Como a dos índios, quebrados em suas terras, lá na Serra do Teimoso, comprida como coluna deitada, cheia das dores dos que lutaram por suas vidas, suas terras e a possibilidade de ter o amanhã para seus filhos; contra a maldita ganância de brancos poderosos, famintos por crueldades, conformados em sua fé medonha, negando outros homens. Ainda deitado me espanto daquilo tudo, corpos imóveis faziam convite à reflexão: o que aconteceu? Mataram antes deles morrerem! Essa era a certeza no ar, à meia voz, de boca em boca, mas pouco se falou sobre isso. Quem diz ter Deus são os mais raivosos, às vezes melhor ser incrédulo, pensava. - quem pouco sofreu tormentas, atormenta. Eu era meio justiça, meio força, meio desespero.

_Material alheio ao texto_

-- ==== Sys2Proof/Certificates/Slice0/Obligations.lean ====
section
/-! DEFINITION. The statements for the provers, one per entry of OBLIGATIONS.json: the queue and the whole machine first, then the commands family by family. -/
open Sys2Proof Sys2Proof.Machine

/-- A step with a command at the front of the queue runs exactly that command on the state with the queue's rest. -/
def Obligations.StepRunsFrontCommand : Prop :=
  ∀ (c : Instr) (rest : List Instr) (s : State), s.pending = c :: rest → step s = exec c { s with pending := rest }

/-- With an empty queue a step lets one nanosecond pass, and changes nothing that only commands change (log 1, the model's choice). -/
def Obligations.EmptyQueueLetsOneNanosecondPass : Prop :=
  ∀ (s : State), s.pending = [] → Awake s → s.slt.run = none → s.slt.claimRun = none →
    ∃ t, step s = .next t ∧ t.now = s.now + 1 ∧ t.tck = { s.tck with ofs := s.tck.ofs + 1 } ∧
      t.slt.mem = s.slt.mem ∧ SameBut [.now, .tck, .slt, .brk, .ntm] s t

/-- No command takes time of the model or touches the queue of commands. -/
def Obligations.CommandsKeepQueueAndTime : Prop :=
  ∀ (c : Instr) (s t : State), exec c s = .next t → t.pending = s.pending ∧ t.now = s.now

/-- The slate memory keeps its canonical form: strictly rising addresses, no byte listed that equals an unlisted one (log 5). -/
def Obligations.SlateMemoryStaysCanonical : Prop :=
  ∀ (s t : State), Memory.wf s.slt.mem = true → step s = .next t → Memory.wf t.slt.mem = true

def Obligations.SlateMemoryCanonicalAtReset : Prop :=
  Memory.wf State.reset.slt.mem = true

/-- A word written to slate memory below the reserved region: its 8 bytes read back, every other byte reads as before; a word in the reserved region changes
nothing (R467, R473). -/
def Obligations.SlateWordReadsBack : Prop :=
  ∀ (s : State) (a : Nat) (d : List Byte), Memory.wf s.slt.mem = true →
    (a < sltReserved → (∀ i, i < 8 → memByte (putWord s (a, d)).slt.mem (a + i) = (d[i]?).getD 0#8) ∧
      (∀ x, x < a ∨ a + 8 ≤ x → memByte (putWord s (a, d)).slt.mem x = memByte s.slt.mem x)) ∧
    (sltReserved ≤ a → putWord s (a, d) = s)

/-- What the machine holds after a power-on reset: the values that the spec states (R24, R36, R50, R53, R70; no claim, R324; readiness, R355; no forces, R105),
and no bank in force and no command waiting, which are the model's (log 75). -/
def Obligations.PowerOnResetValues : Prop :=
  let s := State.reset
  s.tck.mode = .boot ∧ s.tck.cause = 1#4 ∧ s.tck.tick = 0#64 ∧ s.tck.fault = 0#16 ∧ s.host.queue = [] ∧
  (∀ k : Fin 64, s.host.sems.get k = none) ∧
  (∀ p : Port, (portSt s p).irqStatus = 0#8 ∧ (portSt s p).irqEnable = 0#8 ∧ (portSt s p).semTag = 0#16 ∧ (portSt s p).done = 0#32 ∧
    (portSt s p).expert = 0#20 ∧ (portSt s p).badAccess = 0#8 ∧ (portSt s p).deniedWrite = 0#8 ∧ (portSt s p).badDoorbell = 0#8) ∧
  (∀ b ofs, fileReg (blkCfg s b).inForce b ofs = regReset b ofs ∧ fileReg (blkCfg s b).stage b ofs = regReset b ofs) ∧
  s.cry.claim = none ∧ s.cry.readiness = 3#2 ∧ s.img.forces = [] ∧ s.ldr.inForce = none ∧ s.pending = []

/-- The mode changes only at a tick edge, at a reset or the loss of the rails: every command outside changesMode leaves it, every command but a tick edge and the
loss of the rails leaves it or brings BOOT, and the loss of the rails leaves the part DORMANT (R25, R28, R36). -/
def Obligations.ModeChangesOnlyAtEdgesAndResets : Prop :=
  ∀ (c : Instr) (s t : State), exec c s = .next t →
    (changesMode c = false → t.tck.mode = s.tck.mode) ∧ (c ≠ .tickEdge → c ≠ .railLoss → t.tck.mode = s.tck.mode ∨ t.tck.mode = .boot) ∧
    (c = .railLoss → t.tck.mode = .dormant)

/-- A read of a semaphore, with the three cases of R51, and the two of a tie (R52). A tie on a free semaphore goes to the port that lost the last one, to port A
at first; the loser reads the winner's owner word (that the two reads of one cycle are one row is the model's reading, log 37). -/
def Obligations.SemaphoreReadAcquiresOrShowsOwner : Prop :=
  (∀ (s : State) (p : Port) (k : Fin 64), Answers s p →
      (s.host.sems.get k = none →
        ∃ t, exec (.semRead p k false) s = .next t ∧ (portSt t p).rdata = 0#32 ∧
          t.host.sems = s.host.sems.set k (some { port := p, tag := (portSt s p).semTag }) ∧
          portSt t (otherPort p) = portSt s (otherPort p) ∧ { portSt t p with rdata := (portSt s p).rdata } = portSt s p ∧
          SameBut [.host, .tx] s t) ∧
      (∀ o, s.host.sems.get k = some o →
        ∃ t, exec (.semRead p k false) s = .next t ∧
          (portSt t p).rdata = (if o.port = p ∧ o.tag = (portSt s p).semTag then 0#32
            else BitVec.ofNat 32 (2 ^ 31 + 2 ^ 16 * portNo o.port + o.tag.toNat)) ∧
          t.host.sems = s.host.sems ∧ portSt t (otherPort p) = portSt s (otherPort p) ∧
          { portSt t p with rdata := (portSt s p).rdata } = portSt s p ∧ SameBut [.host, .tx] s t)) ∧
  (∀ (s : State) (p : Port) (k : Fin 64), Answers s p → s.host.sems.get k = none →
      let w : Port := match s.host.lastTie with | none => .a | some x => otherPort x
      ∃ t, exec (.semRead p k true) s = .next t ∧ t.host.lastTie = some w ∧
        t.host.sems = s.host.sems.set k (some { port := w, tag := (portSt s w).semTag }) ∧ (portSt t w).rdata = 0#32 ∧
        (portSt t (otherPort w)).rdata = BitVec.ofNat 32 (2 ^ 31 + 2 ^ 16 * portNo w + (portSt s w).semTag.toNat) ∧ SameBut [.host, .tx] s t)

/-- Writes to a semaphore, port resets and resets release as R53 says; the reset after a new firmware slot (cause 7) ends an operation of slate, and is the
shared operation of the last clause. -/
def Obligations.SemaphoreReleaseRules : Prop :=
  (∀ (s : State) (p : Port) (k : Fin 64) (v : Dword) (o : SemOwner), Answers s p → s.host.sems.get k = some o → o.port = p →
    ∃ t, exec (.semWrite p k v) s = .next t ∧ t = { s with host.sems := s.host.sems.set k none }) ∧
  (∀ (s : State) (p : Port) (k : Fin 64) (v : Dword), Answers s p → (∀ o, s.host.sems.get k = some o → o.port ≠ p) →
    ∃ t, exec (.semWrite p k v) s = .next t ∧ t.host.sems = s.host.sems ∧
      (portSt t p).deniedWrite = satAdd (portSt s p).deniedWrite 1 ∧ portSt t (otherPort p) = portSt s (otherPort p) ∧
      { portSt t p with deniedWrite := (portSt s p).deniedWrite } = portSt s p ∧ SameBut [.host] s t) ∧
  (∀ (s : State) (x : PortReset), Awake s → x.perst ≠ some false → ∃ t, exec (.portReset x) s = .next t ∧
    ∀ k : Fin 64, t.host.sems.get k = (match s.host.sems.get k with | some o => if o.port = x.port then none else some o | none => none)) ∧
  (∀ (s : State) (c : Instr), ((c = .powerOn ∧ s.tck.mode = .dormant) ∨ (Awake s ∧ (c ∈ [.resetNPin, .undervoltageReset, .lockstepMismatch] ∨
      (∃ r w u, c = .reset r ∧ Quiet s ∧ Starts s r 0x0206 w u) ∨
      (∃ r w u, c = .join r ∧ Quiet s ∧ Starts s r 0x0207 w u ∧ s.tck.mode = .stop ∧ isPair s = true) ∨
      (c = .watchdogExpiry ∧ wdtT s ≤ wdtCount s)))) →
    ∃ t, exec c s = .next t ∧ ∀ k : Fin 64, t.host.sems.get k = none) ∧
  (∀ (s : State) (cause : Nat) (joining : Bool) (k : Fin 64), (coldReset s cause joining).host.sems.get k = none)

/-- A refused BAR0 access is counted; a read is answered with Completer Abort, a write does nothing (R46). A write to BAR2, and a block-window write without
expert access, are counted and do nothing else (R55, R67). -/
def Obligations.RefusedAccessesAreCounted : Prop :=
  (∀ (s : State) (p : Port) (rd : Bool), Answers s p →
      ∃ t, exec (.bar0BadAccess p rd) s = .next t ∧ (portSt t p).badAccess = satAdd (portSt s p).badAccess 1 ∧
        t.tx = (if rd then .completerAbort p :: s.tx else s.tx) ∧ { portSt t p with badAccess := (portSt s p).badAccess } = portSt s p ∧
        portSt t (otherPort p) = portSt s (otherPort p) ∧ t.host.sems = s.host.sems ∧ SameBut [.host, .tx] s t) ∧
  (∀ (s : State) (p : Port), Answers s p →
      (mailboxUp s = true → ∃ t, exec (.bar2Write p) s = .next t ∧ (portSt t p).deniedWrite = satAdd (portSt s p).deniedWrite 1 ∧
        { portSt t p with deniedWrite := (portSt s p).deniedWrite } = portSt s p ∧ portSt t (otherPort p) = portSt s (otherPort p) ∧
        t.host.sems = s.host.sems ∧ SameBut [.host] s t) ∧
      (∀ (ofs : BitVec 20) (v : Dword), 1 ≤ blkOf ofs → blkOf ofs ≤ 0x13 → inWindow ofs % 4 = 0 → (portSt s p).expert.getLsbD (blkOf ofs) = false →
        ∃ t, exec (.registerWrite p ofs v) s = .next t ∧ (portSt t p).deniedWrite = satAdd (portSt s p).deniedWrite 1 ∧
          { portSt t p with deniedWrite := (portSt s p).deniedWrite } = portSt s p ∧ portSt t (otherPort p) = portSt s (otherPort p) ∧
          t.host.sems = s.host.sems ∧ SameBut [.host] s t))

/-- A STAGED-only register, written with expert access and with no field ENABLE changed: the stage copy alone changes, and the write is sent to a standby (R70,
R339). A write that changes a field ENABLE (blocks 0x07, 0x0B, 0x0C, 0x0D) is also a COMMIT of the whole stage copy, ENABLE included (R75). -/
def Obligations.StagedWritesReachStageCopy : Prop :=
  (∀ (s : State) (p : Port) (ofs : BitVec 20) (v : Dword) (d : RegDef), Serving s → Answers s p → (portSt s p).expert.getLsbD (blkOf ofs) = true →
      1 ≤ blkOf ofs → blkOf ofs ≤ 0x13 → inWindow ofs % 4 = 0 → 0x100 ≤ inWindow ofs → regDef (blkOf ofs) (inWindow ofs) = some d →
      d.live = 0 → d.rw = 0 → d.staged ≠ 0 →
      (inWindow ofs = 0x100 → (fileReg (blkCfg s (blkOf ofs)).stage (blkOf ofs) 0x100 ^^^ v) &&& enableMask (blkOf ofs) = 0#32) →
      ∃ t, exec (.registerWrite p ofs v) s = .next t ∧
        fileReg (blkCfg t (blkOf ofs)).stage (blkOf ofs) (inWindow ofs) =
          maskWrite (fileReg (blkCfg s (blkOf ofs)).stage (blkOf ofs) (inWindow ofs)) v (BitVec.ofNat 32 d.staged) ∧
        (∀ o, o ≠ inWindow ofs → fileReg (blkCfg t (blkOf ofs)).stage (blkOf ofs) o = fileReg (blkCfg s (blkOf ofs)).stage (blkOf ofs) o) ∧
        (∀ b o, fileReg (blkCfg t b).inForce b o = fileReg (blkCfg s b).inForce b o) ∧ (∀ b, b ≠ blkOf ofs → blkCfg t b = blkCfg s b) ∧
        (blkCfg t (blkOf ofs)).check = (blkCfg s (blkOf ofs)).check ∧ (blkCfg t (blkOf ofs)).pend = (blkCfg s (blkOf ofs)).pend ∧
        SameBut [.cfg, .cry, .tx] s t ∧ ((holdsClaim s = false ∨ partnerShadow s = false) → SameBut [.cfg] s t)) ∧
  (∀ (s : State) (p : Port) (v : Dword) (b : Nat), b ∈ [0x07, 0x0B, 0x0C, 0x0D] → Serving s → Answers s p → (portSt s p).expert.getLsbD b = true → blkBusy s b = false →
      transPending s = false → (fileReg (blkCfg s b).stage b 0x100 ^^^ v) &&& enableMask b ≠ 0#32 →
      ∃ t k, exec (.enableWrite p (BitVec.ofNat 20 (windowBase b + 0x100)) v) s = .next t ∧ (blkCfg t b).check = some k ∧ k.work = .commit ∧
        k.copy = (blkCfg t b).stage ∧ fileReg (blkCfg t b).stage b 0x100 &&& enableMask b = v &&& enableMask b ∧ (blkCfg t b).pend = none ∧
        (∀ x, x ≠ b → blkCfg t x = blkCfg s x))
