/-! ### Ops -/
@[simp] theorem setPort_core (s : State) (p : Port) (f : PortState → PortState) : (setPort s p f).pending = s.pending ∧ (setPort s p f).now = s.now ∧ (setPort s p f).tck.mode = s.tck.mode ∧ (setPort s p f).slt.mem = s.slt.mem := by
  simp only [setPort]; (repeat' split) <;> simp
@[simp] theorem emit_core (s : State) (x : Tx) : (emit s x).pending = s.pending ∧ (emit s x).now = s.now ∧ (emit s x).tck.mode = s.tck.mode ∧ (emit s x).slt.mem = s.slt.mem := by
  simp [emit]
@[simp] theorem raiseVector_core (s : State) (p : Port) (v : Fin 8) : (raiseVector s p v).pending = s.pending ∧ (raiseVector s p v).now = s.now ∧ (raiseVector s p v).tck.mode = s.tck.mode ∧ (raiseVector s p v).slt.mem = s.slt.mem := by
  simp only [raiseVector]; (repeat' split) <;> simp
@[simp] theorem raiseCursor_core (s : State) (p : Port) : (raiseCursor s p).pending = s.pending ∧ (raiseCursor s p).now = s.now ∧ (raiseCursor s p).tck.mode = s.tck.mode ∧ (raiseCursor s p).slt.mem = s.slt.mem := by
  simp only [raiseCursor]; (repeat' split) <;> simp
@[simp] theorem enterReport_core (s : State) (code : Code) (fault boot : Bool) (ps : List Nat) (v : Option (List Byte)) (sec : Nat) (nsq : Dword) : (enterReport s code fault boot ps v sec nsq).pending = s.pending ∧ (enterReport s code fault boot ps v sec nsq).now = s.now ∧ (enterReport s code fault boot ps v sec nsq).tck.mode = s.tck.mode ∧ (enterReport s code fault boot ps v sec nsq).slt.mem = s.slt.mem := by
  simp only [enterReport]; (repeat' split) <;> simp
@[simp] theorem reportVar_core (s : State) (code : Code) (fault : Bool) (ps : List Nat) (v : Option (List Byte)) : (reportVar s code fault ps v).pending = s.pending ∧ (reportVar s code fault ps v).now = s.now ∧ (reportVar s code fault ps v).tck.mode = s.tck.mode ∧ (reportVar s code fault ps v).slt.mem = s.slt.mem := by
  simp only [reportVar]; (repeat' split) <;> simp
@[simp] theorem report_core (s : State) (code : Code) (fault : Bool) (ps : List Nat) : (report s code fault ps).pending = s.pending ∧ (report s code fault ps).now = s.now ∧ (report s code fault ps).tck.mode = s.tck.mode ∧ (report s code fault ps).slt.mem = s.slt.mem := by
  simp only [report]; (repeat' split) <;> simp
@[simp] theorem record_core (s : State) (code : Nat) (ps : List Nat) : (record s code ps).pending = s.pending ∧ (record s code ps).now = s.now ∧ (record s code ps).tck.mode = s.tck.mode ∧ (record s code ps).slt.mem = s.slt.mem := by
  simp [record]
@[simp] theorem respondAt_core (s : State) (w : Who) (reason : Nat) (tick : BitVec 64) (data : List Byte) : (respondAt s w reason tick data).pending = s.pending ∧ (respondAt s w reason tick data).now = s.now ∧ (respondAt s w reason tick data).tck.mode = s.tck.mode ∧ (respondAt s w reason tick data).slt.mem = s.slt.mem := by
  simp only [respondAt]; (repeat' split) <;> simp
@[simp] theorem respondOpt_core (s : State) (w : Option Who) (reason : Nat) (tick : BitVec 64) (data : List Byte) : (respondOpt s w reason tick data).pending = s.pending ∧ (respondOpt s w reason tick data).now = s.now ∧ (respondOpt s w reason tick data).tck.mode = s.tck.mode ∧ (respondOpt s w reason tick data).slt.mem = s.slt.mem := by
  simp only [respondOpt]; (repeat' split) <;> simp
@[simp] theorem setCan_core (s : State) (k : Nat) (f : CanCtl → CanCtl) : (setCan s k f).pending = s.pending ∧ (setCan s k f).now = s.now ∧ (setCan s k f).tck.mode = s.tck.mode ∧ (setCan s k f).slt.mem = s.slt.mem := by
  simp [setCan]
@[simp] theorem respond_core (s : State) (w : Who) (reason : Nat) (data : List Byte) : (respond s w reason data).pending = s.pending ∧ (respond s w reason data).now = s.now ∧ (respond s w reason data).tck.mode = s.tck.mode ∧ (respond s w reason data).slt.mem = s.slt.mem := by
  simp [respond]
@[simp] theorem freeNat_core (s : State) : (freeNat s).2.pending = s.pending ∧ (freeNat s).2.now = s.now ∧ (freeNat s).2.tck.mode = s.tck.mode ∧ (freeNat s).2.slt.mem = s.slt.mem := by
  simp [freeNat]
@[simp] theorem slateAsk_core (s : State) (pri : Nat) (w : SltWork) : (slateAsk s pri w).pending = s.pending ∧ (slateAsk s pri w).now = s.now ∧ (slateAsk s pri w).tck.mode = s.tck.mode ∧ (slateAsk s pri w).slt.mem = s.slt.mem := by
  simp [slateAsk]
@[simp] theorem freeBool_core (s : State) : (freeBool s).2.pending = s.pending ∧ (freeBool s).2.now = s.now ∧ (freeBool s).2.tck.mode = s.tck.mode ∧ (freeBool s).2.slt.mem = s.slt.mem := by
  simp [freeBool]
@[simp] theorem maybeStart_core (s : State) (k : Nat) : (maybeStart s k).pending = s.pending ∧ (maybeStart s k).now = s.now ∧ (maybeStart s k).tck.mode = s.tck.mode ∧ (maybeStart s k).slt.mem = s.slt.mem := by
  simp only [maybeStart]; (repeat' split) <;> simp
@[simp] theorem setLink_core (s : State) (k : Nat) (f : Link → Link) : (setLink s k f).pending = s.pending ∧ (setLink s k f).now = s.now ∧ (setLink s k f).tck.mode = s.tck.mode ∧ (setLink s k f).slt.mem = s.slt.mem := by
  simp [setLink]
@[simp] theorem setBlk_core (s : State) (b : Nat) (f : BlkCfg → BlkCfg) : (setBlk s b f).pending = s.pending ∧ (setBlk s b f).now = s.now ∧ (setBlk s b f).tck.mode = s.tck.mode ∧ (setBlk s b f).slt.mem = s.slt.mem := by
  simp [setBlk]
@[simp] theorem carrySendSeq_core (s : State) (type : Nat) (payload : List Byte) : (carrySendSeq s type payload).pending = s.pending ∧ (carrySendSeq s type payload).now = s.now ∧ (carrySendSeq s type payload).tck.mode = s.tck.mode ∧ (carrySendSeq s type payload).slt.mem = s.slt.mem := by
  simp only [carrySendSeq]; (repeat' split) <;> simp
@[simp] theorem sendControl_core (s : State) (apply : Nat) (code : Nat) (data : List Byte) : (sendControl s apply code data).pending = s.pending ∧ (sendControl s apply code data).now = s.now ∧ (sendControl s apply code data).tck.mode = s.tck.mode ∧ (sendControl s apply code data).slt.mem = s.slt.mem := by
  simp only [sendControl]; (repeat' (first | split | apply And.intro | refine foldl_pending_of (fun _ _ => ?_) ?_ | refine foldl_now_of (fun _ _ => ?_) ?_ | refine foldl_mode_of (fun _ _ => ?_) ?_ | refine foldl_mem_of (fun _ _ => ?_) ?_)) <;> simp
@[simp] theorem examine_core (s : State) (x0 : List Queued) : (examine s x0).pending = s.pending ∧ (examine s x0).now = s.now ∧ (examine s x0).tck.mode = s.tck.mode ∧ (examine s x0).slt.mem = s.slt.mem := by
  induction x0 generalizing s with
  | nil => simp [examine]
  | cons e l ih => unfold examine; dsimp only; split <;> simp [ih]
@[simp] theorem ringDoor_core (s : State) (p : Port) (slot : Fin 32) : (ringDoor s p slot).pending = s.pending ∧ (ringDoor s p slot).now = s.now ∧ (ringDoor s p slot).tck.mode = s.tck.mode ∧ (ringDoor s p slot).slt.mem = s.slt.mem := by
  simp only [ringDoor]; (repeat' split) <;> simp
@[simp] theorem writeArea_core (s : State) (p : Port) (slot : Fin 32) (area : List Byte) : (writeArea s p slot area).pending = s.pending ∧ (writeArea s p slot area).now = s.now ∧ (writeArea s p slot area).tck.mode = s.tck.mode ∧ (writeArea s p slot area).slt.mem = s.slt.mem := by
  simp [writeArea]
@[simp] theorem offer_core (s : State) (r : Req) (code : Nat) : (offer s r code).pending = s.pending ∧ (offer s r code).now = s.now ∧ (offer s r code).tck.mode = s.tck.mode ∧ (offer s r code).slt.mem = s.slt.mem := by
  simp only [offer]; (repeat' split) <;> simp
theorem startCmd_core (s : State) (r : Req) (code : Nat) (x : Req × Who × State) (h : startCmd s r code = some x) : x.2.2.pending = s.pending ∧ x.2.2.now = s.now ∧ x.2.2.tck.mode = s.tck.mode ∧ x.2.2.slt.mem = s.slt.mem := by
  have h0 := offer_core s r code
  generalize offer s r code = u at h0
  unfold startCmd takeFront at h
  split at h
  · dsimp only at h
    split at h
    · cases h; dsimp only; simp [h0]
    · cases h
  · cases h
@[simp] theorem tallyUp_core (s : State) (c : Nat) : (tallyUp s c).pending = s.pending ∧ (tallyUp s c).now = s.now ∧ (tallyUp s c).tck.mode = s.tck.mode ∧ (tallyUp s c).slt.mem = s.slt.mem := by
  simp [tallyUp]
@[simp] theorem setBank_core (s : State) (b : BankId) (f : BankSt → BankSt) : (setBank s b f).pending = s.pending ∧ (setBank s b f).now = s.now ∧ (setBank s b f).tck.mode = s.tck.mode ∧ (setBank s b f).slt.mem = s.slt.mem := by
  simp only [setBank]; (repeat' split) <;> simp
@[simp] theorem raiseBoth_core (s : State) (v : Fin 8) : (raiseBoth s v).pending = s.pending ∧ (raiseBoth s v).now = s.now ∧ (raiseBoth s v).tck.mode = s.tck.mode ∧ (raiseBoth s v).slt.mem = s.slt.mem := by
  simp [raiseBoth]
@[simp] theorem latchTrigger_core (s : State) (ident : Nat) : (latchTrigger s ident).pending = s.pending ∧ (latchTrigger s ident).now = s.now ∧ (latchTrigger s ident).tck.mode = s.tck.mode ∧ (latchTrigger s ident).slt.mem = s.slt.mem := by
  simp only [latchTrigger]; (repeat' split) <;> simp
@[simp] theorem carrySend_core (s : State) (type : Nat) (payload : List Byte) : (carrySend s type payload).pending = s.pending ∧ (carrySend s type payload).now = s.now ∧ (carrySend s type payload).tck.mode = s.tck.mode ∧ (carrySend s type payload).slt.mem = s.slt.mem := by
  simp only [carrySend]; (repeat' split) <;> simp
@[simp] theorem releaseClaim_core (s : State) : (releaseClaim s).pending = s.pending ∧ (releaseClaim s).now = s.now ∧ (releaseClaim s).tck.mode = s.tck.mode ∧ (releaseClaim s).slt.mem = s.slt.mem := by
  simp [releaseClaim]
@[simp] theorem pairFault_core (s : State) (reason kind : Nat) : (pairFault s reason kind).pending = s.pending ∧ (pairFault s reason kind).now = s.now ∧ (pairFault s reason kind).tck.mode = s.tck.mode ∧ (pairFault s reason kind).slt.mem = s.slt.mem := by
  simp only [pairFault]; (repeat' split) <;> simp
@[simp] theorem signalFault_core (s : State) (f : PendFault) : (signalFault s f).pending = s.pending ∧ (signalFault s f).now = s.now ∧ (signalFault s f).tck.mode = s.tck.mode ∧ (signalFault s f).slt.mem = s.slt.mem := by
  simp only [signalFault]; (repeat' split) <;> simp
@[simp] theorem faultWins_core (s : State) (new old : PendFault) : (faultWins s new old).2.pending = s.pending ∧ (faultWins s new old).2.now = s.now ∧ (faultWins s new old).2.tck.mode = s.tck.mode ∧ (faultWins s new old).2.slt.mem = s.slt.mem := by
  simp only [faultWins]; (repeat' split) <;> simp
@[simp] theorem raiseFault_core (s : State) (code : Nat) (cycle : Option Nat) (rod : Nat) (ps : List Nat) : (raiseFault s code cycle rod ps).pending = s.pending ∧ (raiseFault s code cycle rod ps).now = s.now ∧ (raiseFault s code cycle rod ps).tck.mode = s.tck.mode ∧ (raiseFault s code cycle rod ps).slt.mem = s.slt.mem := by
  simp only [raiseFault]; (repeat' split) <;> simp
@[simp] theorem setRod_core (s : State) (n : Nat) (r : Rod) : (setRod s n r).pending = s.pending ∧ (setRod s n r).now = s.now ∧ (setRod s n r).tck.mode = s.tck.mode ∧ (setRod s n r).slt.mem = s.slt.mem := by
  simp [setRod]
@[simp] theorem batchStart_core (s : State) : (batchStart s).pending = s.pending ∧ (batchStart s).now = s.now ∧ (batchStart s).tck.mode = s.tck.mode ∧ (batchStart s).slt.mem = s.slt.mem := by
  simp [batchStart]
@[simp] theorem batchEnd_core (s : State) : (batchEnd s).pending = s.pending ∧ (batchEnd s).now = s.now ∧ (batchEnd s).tck.mode = s.tck.mode ∧ (batchEnd s).slt.mem = s.slt.mem := by
  simp only [batchEnd]; (repeat' (first | split | apply And.intro | refine foldl_pending_of (fun _ _ => ?_) ?_ | refine foldl_now_of (fun _ _ => ?_) ?_ | refine foldl_mode_of (fun _ _ => ?_) ?_ | refine foldl_mem_of (fun _ _ => ?_) ?_)) <;> simp
@[simp] theorem freeInt_core (s : State) : (freeInt s).2.pending = s.pending ∧ (freeInt s).2.now = s.now ∧ (freeInt s).2.tck.mode = s.tck.mode ∧ (freeInt s).2.slt.mem = s.slt.mem := by
  simp [freeInt]
@[simp] theorem latchSource_core (s : State) (n : Nat) : (latchSource s n).pending = s.pending ∧ (latchSource s n).now = s.now ∧ (latchSource s n).tck.mode = s.tck.mode ∧ (latchSource s n).slt.mem = s.slt.mem := by
  simp [latchSource]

Porque está sendo o que foi, saiu, mas mesmo assim ficou. Vida difícil, meio descartável, mas que permanece. A certeza caia: mundo ruim. Desde o início da vida já estava decretado o desfecho. Como minha coluna, castigada pelo que passei. O desejo é de ser livre, liberdade ou prisão; e eles tanto lutaram...Enfrentaram os riscos, foram eliminados pelas trevas, mas a dor pariu esperanças, certeza de que não vale a pena se entregar. foi assim… É daqui pra mais longe, sou também assim, girassol resistente.

Abro devagar a porta, como o olho que se abre para a luz, apesar da coluna fraca continuar a doer, ainda encontro motivos para rir; lá estava ele, o sol, meu companheiro, nascendo novamente, sempre presente nas roças, nas plantações que fiz, nos caminhos que tracei e cruzei, minha vida. O gigante que me promovia forças. Era mais um dia de se estar vivo, e eu, girassol tinhoso e teimoso, me abria para a experiência, certo de que venceria mais uma vez a ressaca.